-- ==== Sys2Proof/Machine/Mdio.lean ====
section
/-! DEFINITION. The MDIO path: the window of MMD 30 (R48, R472) and the standard registers of MMD 1, 3 and 7 (R469 to R471). -/

namespace Sys2Proof.Machine

/-! ### The window (R48, R472) -/

/-- CHIP.MDIO_STATUS.mdio_err is set. -/
def mdioErr (s : State) : State := s.wr CHIP.MDIO_STATUS.mdio_err 1

/-- CMD written with 1 or 2: an access starts with the values the window holds; one in progress is not disturbed. -/
def mdioStart (isWrite : Bool) (s : State) : State :=
  if !s.reachable then s
  else match s.host.mdioBusy with
    | some _ => mdioErr s
    | none => { s with host := { s.host with
        mdioBusy := some { write := isWrite, addr := s.host.mdioAddr.toNat, data := s.host.mdioData } } }

/-- MDIO_WINDOW_READ (R48). -/
def execMdioWindowRead (s : State) : Host.Outcome State Fault Refusal := .next (mdioStart false s)

/-- MDIO_WINDOW_WRITE (R48). -/
def execMdioWindowWrite (s : State) : Host.Outcome State Fault Refusal := .next (mdioStart true s)

/-- Load DATA_LO and DATA_HI. -/
def mdioLoad (v : Word) (s : State) : State := { s with host := { s.host with mdioData := v } }

/-- The bus error of a window access: a nonzero reserved bit of the address, an offset that is no word's, or nothing there. -/
def State.windowError (s : State) (a : Nat) (isRead : Bool) : Option BusCause :=
  if 2 ^ 26 ≤ a then some .unimplemented
  else if a % 4 ≠ 0 then some .unaligned
  else s.accessError a 15 isRead

/-- The window's read reaches the register file. -/
def mdioReadDone (a : Nat) (s : State) : State :=
  match s.windowError a true with
  | some c => mdioErr (mdioLoad 0xFFFFFFFF (busError c (a % 2 ^ 26) s))
  | none =>
    let r := readPart a 15 s
    mdioLoad r.1 r.2

/-- The window's write reaches the register file. -/
def mdioWriteDone (a : Nat) (v : Word) (x : WriteSide) (s : State) : State :=
  match s.windowError a false with
  | some c => mdioErr (busError c (a % 2 ^ 26) s)
  | none => writePart .mdio a 15 v x s

/-- MDIO_WINDOW_ACCESS_DONE (R48): the access in progress takes effect and STATUS bit 0 clears. -/
def mdioDone (fuse : Option FuseLeft) (s : State) : State :=
  match s.host.mdioBusy with
  | none => s
  | some m =>
    let s := { s with host := { s.host with mdioBusy := none } }
    match s.gate (m.addr % 2 ^ 26) (!m.write) with
    | .silent => s
    | .asleep =>
      let s := accessInSleep m.addr (!m.write) true s
      if m.write then s else mdioLoad 0xFFFFFFFF s
    | .served => if m.write then mdioWriteDone m.addr m.data { fuse := fuse, linear := 0 } s else mdioReadDone m.addr s
    | .absent => if m.write then mdioWriteDone m.addr m.data { fuse := fuse, linear := 0 } s else mdioReadDone m.addr s

/-- MDIO_WINDOW_ACCESS_DONE (R48). -/
def execMdioWindowAccessDone (fuse : Option FuseLeft) (s : State) : Host.Outcome State Fault Refusal := .next (mdioDone fuse s)

/-- A write of one half of a 32-bit value. -/
def putHalf (w : BitVec 32) (high : Bool) (v : BitVec 16) : BitVec 32 :=
  BitVec.ofNat 32 (if high then w.toNat % 2 ^ 16 + 2 ^ 16 * v.toNat else w.toNat / 2 ^ 16 * 2 ^ 16 + v.toNat)

/-- A write of a register of MMD 30 other than a start: the address and data halves, refused while an access is in progress; a CMD of
another value; STATUS, whose write does nothing. -/
def windowReg (reg : Nat) (v : BitVec 16) (s : State) : State :=
  if reg < 4 then
    if s.host.mdioBusy.isSome then mdioErr s
    else if reg < 2 then { s with host := { s.host with mdioAddr := putHalf s.host.mdioAddr (reg == 1) v } }
    else mdioLoad (putHalf s.host.mdioData (reg == 3) v) s
  else if reg = 4 then (if v = 1 then mdioStart false s else if v = 2 then mdioStart true s else mdioErr s)
  else if reg = 5 then s
  else mdioErr s

/-! ### Standard registers (R470, R471) -/

/-- Receive link status, latching low: key of the port and MMD. -/
def linkKey (n mmd : Nat) : Nat := 8 * n + mmd

/-- What a latching-low bit reads: the source's 1 only where it has been 1 since the last read. -/
def State.linkLatched (s : State) (n mmd : Nat) : Bool := sget (fun _ => false) s.host.linkHigh (linkKey n mmd)

/-- The read restores a latching-low bit to its source's present value. -/
def restoreLink (n mmd : Nat) (s : State) : State :=
  { s with host := { s.host with
      linkHigh := sput (fun _ => false) s.host.linkHigh (linkKey n mmd) (s.flag (P.LINE_STATUS.link_up.port n)) } }

/-- The speed bits of register 1.0 for a rate: 13, 6 and 5:2 as Clause 45 codes them. -/
def speedBits (rate : Nat) : Nat :=
  if rate = 0 then 0x2000 else if rate = 1 then 0x0040 else if rate = 2 then 0x2058 else if rate = 3 then 0x205C
  else if rate = 4 then 0x2040 else 0

/-- Registers 1.133 to 1.136: 0x8000 plus the margin in 0.1 dB, rounded; 0 without a measurement. -/
def State.snrMargin (s : State) (n p : Nat) : Nat :=
  let m := s.rd ((P.PAIR_QUAL.margin.port n).nth p)
  if m = 0x8000 then 0 else ((0x8000 : Int) + (int16 m + 5) / 10).toNat % 65536

/-- EEE ability words of registers 7.60 and 7.62 for a set of rates coded as eee_adv. -/
def eeeOne (e : Nat) : Nat := 2 * bitsOf (BitVec.ofNat 32 e) 0 2 + 8 * bitsOf (BitVec.ofNat 32 e) 4 1
def eeeTwo (e : Nat) : Nat := bitsOf (BitVec.ofNat 32 e) 2 2

/-- A bit of a command register that reads 1 while its command runs or is queued. -/
def State.cmdBit (s : State) (a bit : Nat) : Nat := bitNat (decide (1 ≤ s.wcLevel (wcKey a bit)))

/-- A standard register, none where it is not implemented (R469, R470). -/
def State.standard (s : State) (n mmd reg : Nat) : Option Nat :=
  let cmd := portAddr n P.PORT_CMD
  let st := s.fsm n
  match mmd with
  | 1 =>
    if reg = 0 then some (s.cmdBit cmd 0 * 2 ^ 15 + s.pact n P.LINE_CFG.port_off * 2 ^ 11 + speedBits (s.rateNow n))
    else if reg = 1 then some (bitNat (s.linkLatched n 1) * 4 + 2)
    else if reg = 2 then some (s.rd CHIP.ID.oui / 64 % 65536)
    else if reg = 3 then some (s.rd CHIP.ID.oui % 64 * 1024 + (0x10 + s.rd CHIP.ID.part) % 64 * 16 + s.rd CHIP.ID.step)
    else if reg = 5 then some 0x8A
    else if reg = 6 then some 0xC000
    else if 133 ≤ reg && reg ≤ 136 then some (s.snrMargin n (reg - 133))
    else none
  | 3 =>
    if reg = 0 then some (s.cmdBit cmd 0 * 2 ^ 15)
    else if reg = 1 then
      some (bitNat (s.linkLatched n 3) * 4 + s.rd (P.LINE_STATUS.lpi_tx.port n) * 2 ^ 9 + s.rd (P.LINE_STATUS.lpi_rx.port n) * 2 ^ 8)
    else if reg = 20 then some 0xE
    else none
  | 7 =>
    if reg = 0 then some (2 ^ 12 + s.cmdBit cmd 1 * 2 ^ 9)
    else if reg = 1 then
      some (bitNat (st == fsmTrain || st == fsmData || st == fsmFretrain) * 32 + 8 + bitNat (s.linkLatched n 7) * 4)
    else if reg = 16 then some (s.pact n P.AN_ADV.base_t % 2 * 2 ^ 8)
    else if reg = 32 then
      let b := s.pact n P.AN_ADV.base_t
      some (b / 16 % 2 * 2 ^ 12 + b / 8 % 2 * 2 ^ 8 + b / 4 % 2 * 2 ^ 7)
    else if reg = 60 then some (eeeOne (s.pact n P.LPI_CFG.eee_adv))
    else if reg = 61 then some (eeeOne (s.link n).partnerEee)
    else if reg = 62 then some (eeeTwo (s.pact n P.LPI_CFG.eee_adv))
    else if reg = 63 then some (eeeTwo (s.link n).partnerEee)
    else none
  | _ => none

/-- The window's registers as MMD 30 reads them (R48). -/
def State.windowView (s : State) (reg : Nat) : Option Nat :=
  if reg = 0 then some (s.host.mdioAddr.toNat % 65536)
  else if reg = 1 then some (s.host.mdioAddr.toNat / 65536)
  else if reg = 2 then some (s.host.mdioData.toNat % 65536)
  else if reg = 3 then some (s.host.mdioData.toNat / 65536)
  else if reg = 4 then some 0
  else if reg = 5 then some (bitNat s.host.mdioBusy.isSome + 2 * s.rd CHIP.MDIO_STATUS.mdio_err)
  else none

/-- The registers of MMD 31 as they read (R392). -/
def State.logWindow (s : State) (reg : Nat) : Option Nat :=
  if reg = 0 then some s.logs.mmdClass
  else if reg = 1 then some (s.logs.mmdLatch.seq % 65536)
  else if reg = 2 then some (s.logs.mmdLatch.seq / 65536)
  else if reg = 3 then some s.logs.mmdLatch.status
  else if 0x10 ≤ reg && reg ≤ 0x1F then some (s.logs.mmdLatch.half (reg - 0x10)).toNat
  else none

/-- A direct MDIO read's value, none where the register is not implemented. -/
def State.mdioView (s : State) (n mmd reg : Nat) : Option Nat :=
  match mmd with
  | 30 => s.windowView reg
  | 31 => s.logWindow reg
  | _ => s.standard n mmd reg

/-- A direct MDIO read: the value, or 0xFFFF with mdio_err; a latching-low bit is restored, and the last word of MMD 31 loads the next
record (R48, R392, R471). -/
def mdioRead (n mmd reg : Nat) (s : State) : State :=
  let latching := reg = 1 && (mmd = 1 || mmd = 3 || mmd = 7)
  match s.mdioView n mmd reg with
  | none => mdioErr (s.emit (.mdioData n mmd reg 0xFFFF))
  | some v =>
    let s := s.emit (.mdioData n mmd reg (BitVec.ofNat 16 v))
    if latching then restoreLink n mmd s
    else if mmd = 31 && reg = 0x1F then mmdLoad s.logs.mmdLatch.cls ((s.logs.mmdLatch.seq + 1) % 2 ^ 32) s
    else s

/-- LATCH_LOW_READ (R471): a direct MDIO read of a register. -/
def latchLowRead (n mmd reg : Nat) (s : State) : State :=
  match (if mmd = 30 then (if s.reachable then Gate.served else Gate.silent) else s.gate (portAddr n P.LINE_STATUS) true) with
  | .silent => s
  | .asleep => accessInSleep (portAddr n P.LINE_STATUS) true true s
  | .absent => mdioErr (s.emit (.mdioData n mmd reg 0xFFFF))
  | .served => mdioRead n mmd reg s

/-- LATCH_LOW_READ (R471). -/
def execLatchLowRead (n mmd : Fin 32) (reg : BitVec 16) (s : State) : Host.Outcome State Fault Refusal :=
  .next (latchLowRead n mmd reg.toNat s)

/-- A configuration write through a standard bit (R471): the field goes into the shadow bank and the port's commit is written with
it. -/
def standardField (f : Field) (n v : Nat) (s : State) : State :=
  let f := f.port n
  let pend := s.bankPending (.port n)
  let s := writeReg .mdio f.addr (withBits (s.word f.addr) f.lsb f.width v) WriteSide.none s
  if s.sealed || pend then s else s.setPending (.port n) true

/-- A command through a standard bit. -/
def standardCmd (n bit : Nat) (s : State) : State :=
  writeReg .mdio (portAddr n P.PORT_CMD) (BitVec.ofNat 32 (2 ^ bit)) WriteSide.none s

/-- Some bits of a field replaced: the bits of `mask` come from `v`. -/
def mixBits (old mask v : Nat) : Nat := (old &&& (mask ^^^ 31)) ||| (v &&& mask)

/-- A write of a standard register (R470, R471): its fields first, then its commands; a register with nothing writable, and a 0 for
7.0 bit 12, are flagged READ_ONLY. -/
def standardWrite (n mmd reg : Nat) (v : BitVec 16) (s : State) : State :=
  let bit := fun (k : Nat) => bitNat (v.getLsbD k)
  let adv := s.rd (P.AN_ADV.base_t.port n)
  let eee := s.rd (P.LPI_CFG.eee_adv.port n)
  if mmd = 1 && reg = 0 then
    let s := standardField P.LINE_CFG.port_off n (bit 11) s
    if v.getLsbD 15 then standardCmd n 0 s else s
  else if mmd = 3 && reg = 0 then (if v.getLsbD 15 then standardCmd n 0 s else s)
  else if mmd = 7 && reg = 0 then
    let s := if v.getLsbD 12 then s else ignored .readOnly (portAddr n P.PORT_CMD) s
    if v.getLsbD 9 then standardCmd n 1 s else s
  else if mmd = 7 && reg = 16 then standardField P.AN_ADV.base_t n (mixBits adv 1 (bit 8)) s
  else if mmd = 7 && reg = 32 then
    standardField P.AN_ADV.base_t n (mixBits adv 28 (bit 12 * 16 + bit 8 * 8 + bit 7 * 4)) s
  else if mmd = 7 && reg = 60 then
    standardField P.LPI_CFG.eee_adv n (mixBits eee 19 (bit 1 + bit 2 * 2 + bit 3 * 16)) s
  else if mmd = 7 && reg = 62 then standardField P.LPI_CFG.eee_adv n (mixBits eee 12 (bit 0 * 4 + bit 1 * 8)) s
  else if (s.standard n mmd reg).isSome then ignored .readOnly (portAddr n P.LINE_STATUS) s
  else mdioErr s

/-- MDIO_STANDARD_WRITE (R471): a direct MDIO write of a register of MMD 1, 3, 7 or 30; one of an unimplemented register sets mdio_err.
The writes of MMD 31 have commands of their own. -/
def mdioWrite (n mmd reg : Nat) (v : BitVec 16) (s : State) : State :=
  match (if mmd = 30 then (if s.reachable then Gate.served else Gate.silent) else s.gate (portAddr n P.LINE_CFG) false) with
  | .silent => s
  | .asleep => accessInSleep (portAddr n P.LINE_CFG) false true s
  | .absent => mdioErr s
  | .served =>
    if mmd = 30 then windowReg reg v s
    else if mmd = 31 then
      (if (s.logWindow reg).isSome || reg = 4 || reg = 5 then s else mdioErr s)
    else standardWrite n mmd reg v s

/-- MDIO_STANDARD_WRITE (R471). -/
def execMdioStandardWrite (n mmd : Fin 32) (reg v : BitVec 16) (s : State) : Host.Outcome State Fault Refusal :=
  .next (mdioWrite n mmd reg.toNat v s)

end Sys2Proof.Machine
end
+++++
GOAL OF THE EXERCISE:
Starting with the line with "let r := readPart a 15 s" above and going on through the line with "def mdioDone (fuse", transcribe every line exactly, both ends included, and add nothing.

RESULT:
    let r := readPart a 15 s
    mdioLoad r.1 r.2

/-- The window's write reaches the register file. -/
def mdioWriteDone (a : Nat) (v : Word) (x : WriteSide) (s : State) : State :=
  match s.windowError a false with
  | some c => mdioErr (busError c (a % 2 ^ 26) s)
  | none => writePart .mdio a 15 v x s

/-- MDIO_WINDOW_ACCESS_DONE (R48): the access in progress takes effect and STATUS bit 0 clears. -/
def mdioDone (fuse : Option FuseLeft) (s : State) : State :=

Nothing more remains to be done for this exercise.